(PROBLEM DETAILS):
Give as output the line that contains "to V-UNP-19. -/", followed by every remaining line of the entries, unchanged and with nothing added.

(Collected data entries):
[Start of section]

-- ==== Sys2Proof/Tests/Slice0.lean ====
section
/-! SUPPORT. Tests on words and vectors of spec/ (each names its source), and for every statement with hypotheses a witness
that meets them together. -/

namespace Sys2Proof.Tests

open Sys2Proof.Machine Sys2Proof.Rules

/-- The state a command ends in. -/
def nextOf : Result → Option State
  | .next s => some s
  | .fault _ => none
  | .refused _ => none

/-- The reset state with bytes in IBUF. -/
def withIbuf (bytes : List Byte) : State := setIbuf bytes State.reset

/-- The reset state with bytes in IBUF and the chunk window over all of them. -/
def withChunk (bytes : List Byte) : State := setChunk 0 (BitVec.ofNat 16 bytes.length) (withIbuf bytes)

/-- The reset state with FAULT and STATUS holding an error. -/
def faulted : State := { State.reset with status := 0x03, fault := 0x03 }

/-- A FieldSpec in the source's order. -/
def spec (b lo hi : Nat) : FieldSpec := ⟨BitVec.ofNat 8 b, BitVec.ofNat 8 lo, BitVec.ofNat 8 hi⟩

/-- STATUS after a word from a state. -/
def statusAfter (w : Word64) (s : State) : Option Byte := (nextOf (step (setPending [w] s))).map (·.status)

/-- ACC as text after the fields are packed from an empty ACC, with the payload PKFIN makes of it. -/
def packed (fields : List (FieldSpec × BitVec 32)) : Option (List Bool × List Byte) :=
  (nextOf (runAll (fields.map (fun x => Instr.pack x.1 x.2) ++ [.pkfin]) State.reset)).map fun t => (t.acc, t.pbuf)

/-! ## WellFormed and decoding -/

theorem test_wellFormed_refuses_query_3 : WellFormed (.query 3) = false := by decide

theorem test_wellFormed_allows_query_2 : WellFormed (.query 2) = true := by decide

/-! Words of 41_control.md R100-R107. -/

theorem test_decode_nop : decode 0x0000000000000000 = .instr .nop := by decide
theorem test_decode_srst : decode 0x0100000000000000 = .instr .srst := by decide
theorem test_decode_errclr : decode 0x0200000000000000 = .instr .errclr := by decide
theorem test_decode_setaddr : decode 0x030000000090B001 = .instr (.setaddr 0x90b001) := by decide
theorem test_decode_ibclr : decode 0x0400000000000000 = .instr .ibclr := by decide
theorem test_decode_ibput : decode 0x0500000000000055 = .instr (.ibput 0x55) := by decide
theorem test_decode_pbclr : decode 0x0600000000000000 = .instr .pbclr := by decide
theorem test_decode_pbput : decode 0x07000000000000FF = .instr (.pbput 0xff) := by decide

/-! Words of 42_checksum.md R125-R128 and 95_test_vectors.md section 4. -/

theorem test_decode_crcinit : decode 0x1000000000000000 = .instr .crcinit := by decide
theorem test_decode_crcbyte : decode 0x1100000000000080 = .instr (.crcbyte 0x80) := by decide
theorem test_decode_crcib : decode 0x12000000FFFF0002 = .instr (.crcib 0xffff 2) := by decide
theorem test_decode_crcrd : decode 0x1300000000000000 = .instr .crcrd := by decide

/-! Words of 43_bitfield.md R145-R160 and 95_test_vectors.md sections 5 and 9. -/

theorem test_decode_setchunk : decode 0x2000000000080006 = .instr (.setchunk 8 6) := by decide
theorem test_decode_unpack : decode 0x2101050C00000000 = .instr (.unpack (spec 1 5 12)) := by decide
theorem test_decode_pkclr : decode 0x2200000000000000 = .instr .pkclr := by decide
theorem test_decode_pack : decode 0x23FF010100000002 = .instr (.pack (spec 255 1 1) 2) := by decide
theorem test_decode_pkfin : decode 0x2400000000000000 = .instr .pkfin := by decide

/-! Words of 44_framer.md R180-R192. -/

theorem test_decode_frame : decode 0x300000000000002C = .instr (.frame 0x2c) := by decide
theorem test_decode_unframe : decode 0x3100000000000000 = .instr .unframe := by decide
theorem test_decode_query : decode 0x3200000000000001 = .instr (.query 1) := by decide

/-- 95_test_vectors.md V-ENC-3 to V-ENC-9. -/
theorem test_decode_illegal_words :
    [0x0000000000000001, 0xFF00000000000000, 0x0800000000000000, 0x2101010800000001, 0x3200000000000003,
      0x0300000001000000, 0x2000000100000000].map decode =
    [.illegal .reservedBits, .illegal .unassignedOpcode, .illegal .unassignedOpcode, .illegal .unpackValue,
      .illegal .queryEntry, .illegal .reservedBits, .illegal .reservedBits] := by decide

/-- R68: exactly 20 opcodes are assigned. -/
theorem test_twenty_opcodes :
    ((List.range 256).filter fun op => (opcodeRow (BitVec.ofNat 8 op) 0).isSome).length = 20 := by decide +kernel

theorem test_decodeTableWord : decodeTableWord 64 0x2301050800000004 = some (.pack (spec 1 5 8) 4) := by decide

theorem test_withFetchWord_runs_first :
    (nextOf (step (State.reset.withFetchWord 64 0x030000000090B001))).map (·.addr) = some 0x90B001 := by decide

theorem test_step_without_word : nextOf (step State.reset) = none := by decide

/-! ## Control family (95_test_vectors.md section 3, V-ENC-10) -/

theorem test_nop_keeps_fault : (nextOf (execNop faulted)).map (fun t => (t.status, t.fault)) = some (0x00, 0x03) := by
  decide

theorem test_srst_is_reset : nextOf (execSrst (setAddr 0x90B001 (withIbuf [0x01]))) = some State.reset := by decide

theorem test_srst_reserved_bit :
    (nextOf (step (setPending [0x0100000000000100] (setAddr 0x90B001 State.reset)))).map
      (fun t => (t.status, t.addr)) = some (0x10, 0x90B001) := by decide

theorem test_errclr : (nextOf (execErrclr faulted)).map (fun t => (t.status, t.fault)) = some (0x00, 0x00) := by decide

theorem test_illegal_keeps_first_fault :
    (nextOf (step (setPending [0xFF00000000000000] faulted))).map (fun t => (t.status, t.fault)) =
      some (0x10, 0x03) := by decide

theorem test_setaddr : (nextOf (execSetaddr 0x90b001 State.reset)).map (·.addr) = some 0x90B001 := by decide

theorem test_ibclr_keeps_window :
    (nextOf (execIbclr (withChunk [1, 2, 3, 4, 5, 6, 7]))).map (fun t => (t.ibuf, t.chunkBase, t.chunkLen)) =
      some ([], 0, 7) := by decide

theorem test_ibput : (nextOf (execIbput 0x55 State.reset)).map (·.ibuf) = some [0x55] := by decide

/-- V-CTL-9. -/
theorem test_ibput_full :
    (nextOf (execIbput 1 (withIbuf (List.replicate 512 0)))).map (fun t => (t.status, t.ibuf.length)) =
      some (0x11, 512) := by decide +kernel

theorem test_pbclr_keeps_acc :
    (nextOf (execPbclr (setPbuf [1, 2, 3, 4] (setAcc (List.replicate 8 true) State.reset)))).map
      (fun t => (t.pbuf, t.acc.length)) = some ([], 8) := by decide

/-- V-CTL-11. -/
theorem test_pbput_appends : (nextOf (execPbput 0x12 (setPbuf [0xff] State.reset))).map (·.pbuf) = some [0xff, 0x12] := by
  decide

/-- V-CTL-12. -/
theorem test_pbput_full :
    (nextOf (execPbput 1 (setPbuf (List.replicate 256 0) State.reset))).map (fun t => (t.status, t.pbuf.length)) =
      some (0x11, 256) := by decide +kernel

/-! ## Checksum family (95_test_vectors.md section 4) -/

/-- V-CRC-1 to V-CRC-10 and K-GK1. -/
theorem test_checksum_vectors :
    [[], [0x00], [0xff], [0x01], [0x80], [0x55], [0x80, 0xb0, 0x01, 0x2b, 0x00, 0x00],
      [0x90, 0xb0, 0x01, 0x1f, 0x00, 0x02, 0xff, 0x12], [0x80, 0xb0, 0x01, 0x2d, 0x00, 0x00],
      [0x80, 0xb0, 0x01, 0x2d, 0x00, 0x00, 0xf4, 0xcf],
      [0x31, 0x32, 0x33, 0x34, 0x35, 0x36, 0x37, 0x38, 0x39]].map checksum =
    [0xFFFF, 0x40BF, 0x00FF, 0x807E, 0xE0BE, 0x7F7F, 0xF52F, 0x820C, 0xF4CF, 0xE352, 0x4B37] := by decide +kernel

/-- The trace of crc_update(0xFFFF, 0x80). -/
theorem test_crc_trace :
    (List.range 8).map (fun k => Nat.repeat crcShift (k + 1) 0xFF7F) =
      [0xDFBE, 0x6FDF, 0x97EE, 0x4BF7, 0x85FA, 0x42FD, 0x817F, 0xE0BE] := by decide +kernel

theorem test_crcinit : (nextOf (execCrcinit (setCrc 0xF52F State.reset))).map (·.crc) = some 0xFFFF := by decide

theorem test_crcbyte : (nextOf (execCrcbyte 0x80 State.reset)).map (·.crc) = some 0xE0BE := by decide +kernel

/-- V-CRC-23. -/
theorem test_crcib :
    (nextOf (execCrcib 2 6 (withIbuf [0x55, 0x55, 0x80, 0xb0, 0x01, 0x2b, 0x00, 0x00]))).map (·.crc) =
      some 0xF52F := by decide +kernel

/-- V-CRC-24 to V-CRC-26. -/
theorem test_crcib_range :
    [(2, 6), (0xffff, 2), (7, 0)].map (fun x => (nextOf (execCrcib x.1 x.2
      (withIbuf [0x55, 0x55, 0x80, 0xb0, 0x01, 0x2b, 0x00]))).map fun t => (t.status, t.crc)) =
    [some (0x12, 0xFFFF), some (0x12, 0xFFFF), some (0x00, 0xFFFF)] := by decide +kernel

theorem test_crcrd : (nextOf (execCrcrd (setCrc 0x820C State.reset))).map (·.res) = some 0x820C := by decide

/-! ## Bit-field family (95_test_vectors.md sections 5 and 6) -/

/-- V-UNP-1 to V-UNP-12. -/
theorem test_unpack_values :
    [spec 1 1 8, spec 1 1 1, spec 1 8 8, spec 1 5 8, spec 1 1 4, spec 1 2 7, spec 1 9 16, spec 1 1 16,
      spec 1 5 12, spec 1 8 9, spec 1 16 16, spec 2 1 8].map
      (fun f => (nextOf (execUnpack f (withChunk [0xa5, 0x3c]))).map fun t => (t.status, t.res)) =
    [0xA5, 1, 1, 0xA, 5, 0x12, 0xA5, 0xA53C, 0x53, 2, 1, 0x3C].map (fun v => some (0x00, v)) := by decide +kernel

/-- V-UNP-13 to V-UNP-19. -/
theorem test_unpack_errors :
    [0x2102091000000000, 0x2103010100000000, 0x2100010800000000, 0x2101000800000000, 0x2101090800000000,
      0x2101011100000000, 0x2101111100000000].map (fun w => statusAfter w (withChunk [0xa5, 0x3c])) =
    [some 0x02, some 0x02, some 0x01, some 0x01, some 0x01, some 0x01, some 0x01] := by decide +kernel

[End of section]

(EXERCISE ANSWER):
/-- V-UNP-13 to V-UNP-19. -/
theorem test_unpack_errors :
    [0x2102091000000000, 0x2103010100000000, 0x2100010800000000, 0x2101000800000000, 0x2101090800000000,
      0x2101011100000000, 0x2101111100000000].map (fun w => statusAfter w (withChunk [0xa5, 0x3c])) =
    [some 0x02, some 0x02, some 0x01, some 0x01, some 0x01, some 0x01, some 0x01] := by decide +kernel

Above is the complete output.